Locals claim that some things happen only in Austin. At least this much is true: Nowhere else will you find the Gourds jamming in the dusty back room of a Mexican restaurant. Of course, Jovita’s a popular, politically progressive south side joint that offers live music six nights a week and the intimacy of a house concert is precisely the kind of place that relocates so many music enthusiasts to the capital city.

This homecoming is a particular treat. Though the Gourds long ago graduated to larger venues like Dallas’ Granada Theatre they giddily squeeze into this 200-capacity room tonight. After all, musical roots run deep in Austin. A group of longtime supporters near the back door confirms that notion, swapping stories about the band’s notorious “Gin and Juice” cover evolving on this very stage. (For the record, that fiddle-and-mando lark you sent to a pal around the turn of the millennium was the Gourds, not Phish, Dave Matthews or Blues Traveler.)

As that riotous take on Snoop Dogg suggests, the Gourds bring moonshine to the hootenanny. Listen closely, though that levity veils skewed, deep-browed lyrics seldom heard this side of Leonard Cohen. Here’s how the balance works. “You go shootin’ with your gun/Sunshine from the sun/You’ve gotta get the flavor on your tongue,” Kevin Russell sings on “Flavor on Your Tongue.” Before the mood threatens to darken toward introspection, Russell breaks quickly into a Chuck Berry duck walk fists punching the sky, smile an acre wide to combust the crowd.

The humor undoubtedly remains, but some things have changed. Once uncomfortably pigeonholed as an alt-country outfit with bluegrass tendencies, the Gourds have morphed into an honest-to-goodness jamband. Importantly, Russell often employs an electric guitar. His songwriting foil Jimmy Smith in Uncle Tupelo terms, Jeff Tweedy to Russell’s Jay Farrar has grown funkier, looser over time. Smith’s dirty bass grooves “Dr. Spivey,” “Mr. Betty” and “Kicks in the Sun,” the latter of which loops on a wave reminiscent of the Beatles’ “Rain,” nearly levitate this tiny stage.

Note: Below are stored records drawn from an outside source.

-- ==== Sys2Proof/Tests/Slice0.lean ====
section
/-! SUPPORT. The model's own tests. Expected results are those of spec/95_test_vectors.md (V<n>) and of the rules'
examples; the witnesses show that the hypotheses of each statement can be met. -/

namespace Sys2Proof.Tests

open Sys2Proof.Machine

/-! ## Small states -/

/-- A small instance with cells of 8 bits. -/
def small (policy : SingPolicy) : Config := { nMax := 3, cellW := 8, policy := policy }

/-- Idle, with one request on offer. -/
def offering (w : CmdWord) (payload : List Item) : State :=
  (State.resetOf (small .skip)).offer { cmd := w, payload := payload }

/-- An INVP of dimension 3 in progress. -/
def inPhase (policy : SingPolicy) (ph : Phase) (j p : Dim) (inv : Bool) (w comp ib : List Nat) : State :=
  { State.resetOf (small policy) with
    W := w, C := comp, IB := ib.map .row, cmdr := { op := .invp, strict := false, n := 3 }
    ph := ph, j := j, p := p, inv := inv }

/-- What a next state answers and holds in the fields that `f` reads. -/
def after (o : Host.Outcome State Fault Refusal) {α : Type} (f : State → α) : Option α := (nextOf o).map f

/-! ## Well-formedness: what each check refuses -/

theorem test_wf_reference : Config.reference.WellFormed := by decide

theorem test_wf_refuses_nMax_zero : ¬ Config.WellFormed { nMax := 0, cellW := 1, policy := .skip } := by decide

theorem test_wf_refuses_nMax_65536 : ¬ Config.WellFormed { nMax := 65536, cellW := 1, policy := .skip } := by decide

theorem test_wf_refuses_cellW_zero : ¬ Config.WellFormed { nMax := 32, cellW := 0, policy := .skip } := by decide

theorem test_wf_admits_dimension_nMax : Instr.WellFormed Config.reference (.invp 32 true) := by decide

theorem test_wf_refuses_dimension_zero : ¬ Instr.WellFormed Config.reference (.unpack 0) := by decide

theorem test_wf_refuses_dimension_33 : ¬ Instr.WellFormed Config.reference (.pack 33) := by decide

theorem test_wf_refuses_invg_zero : ¬ Instr.WellFormed Config.reference (.invg 0 false) := by decide

theorem test_wf_refuses_invp_33 : ¬ Instr.WellFormed Config.reference (.invp 33 true) := by decide

theorem test_store_refuses_short : Memory.wf (small .skip) [0, 0] = false := by decide

theorem test_store_refuses_wide_row : Memory.wf (small .skip) [0, 8, 0] = false := by decide

/-! ## Decoding: words written out from 30_encoding.md R70: rsv1, n, rsv0, strict, op -/

theorem test_decode_unpack : decodeCommand 0b00000000_0000000000000100_000_0_0001 = .ok (.unpack 4) := by rfl

theorem test_decode_pack : decodeCommand 0b00000000_0000000000000100_000_0_0010 = .ok (.pack 4) := by rfl

theorem test_decode_invg : decodeCommand 0b00000000_0000000000000011_000_0_0011 = .ok (.invg 3 false) := by rfl

theorem test_decode_invg_strict : decodeCommand 0b00000000_0000000000000011_000_1_0011 = .ok (.invg 3 true) := by rfl
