-- ==== Sys2Proof/Word.lean ====
section
/-! DEFINITION. The word types of QRECC: the data bus is 32 bits wide, a codeword is 8 bits wide, a bus address is a
20-bit byte offset into the block's 1 MiB window (00_scope.md R11, 20_memory.md R50). Bit 0 is the least significant
bit of every one of them and nothing is signed (R12). -/

namespace Sys2Proof

/-- A bus data word, a register, a command word (R11, R70). -/
abbrev Word := BitVec 32

/-- A codeword, a GF(256) element, an argument field of a command (R11, R72, R91). -/
abbrev Byte := BitVec 8

/-- A byte address on the block's bus: an offset from `P_BASE` (R11, R50). -/
abbrev BusAddr := BitVec 20

/-- A mask id, 0 to 7 (R120). -/
abbrev MaskId := BitVec 3

end Sys2Proof
end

Talk about a match for the Telluride Bluegrass Festival. Eclectic and boundlessly skilled this quintet mixes and matches instruments like others pass the potatoes it’s due time for the folks at Planet Bluegrass to extend an invitation. Look to Russell’s nonlinear masterpiece “How Will They Shine” for further proof. “You want to smell like roses/You want to ring like a bell,” Russell laments. “You want to shine like a TV in spite of yourself/Go cry me a river.” Like the Rocky Mountains, it’s a seamless blend of growl and grace.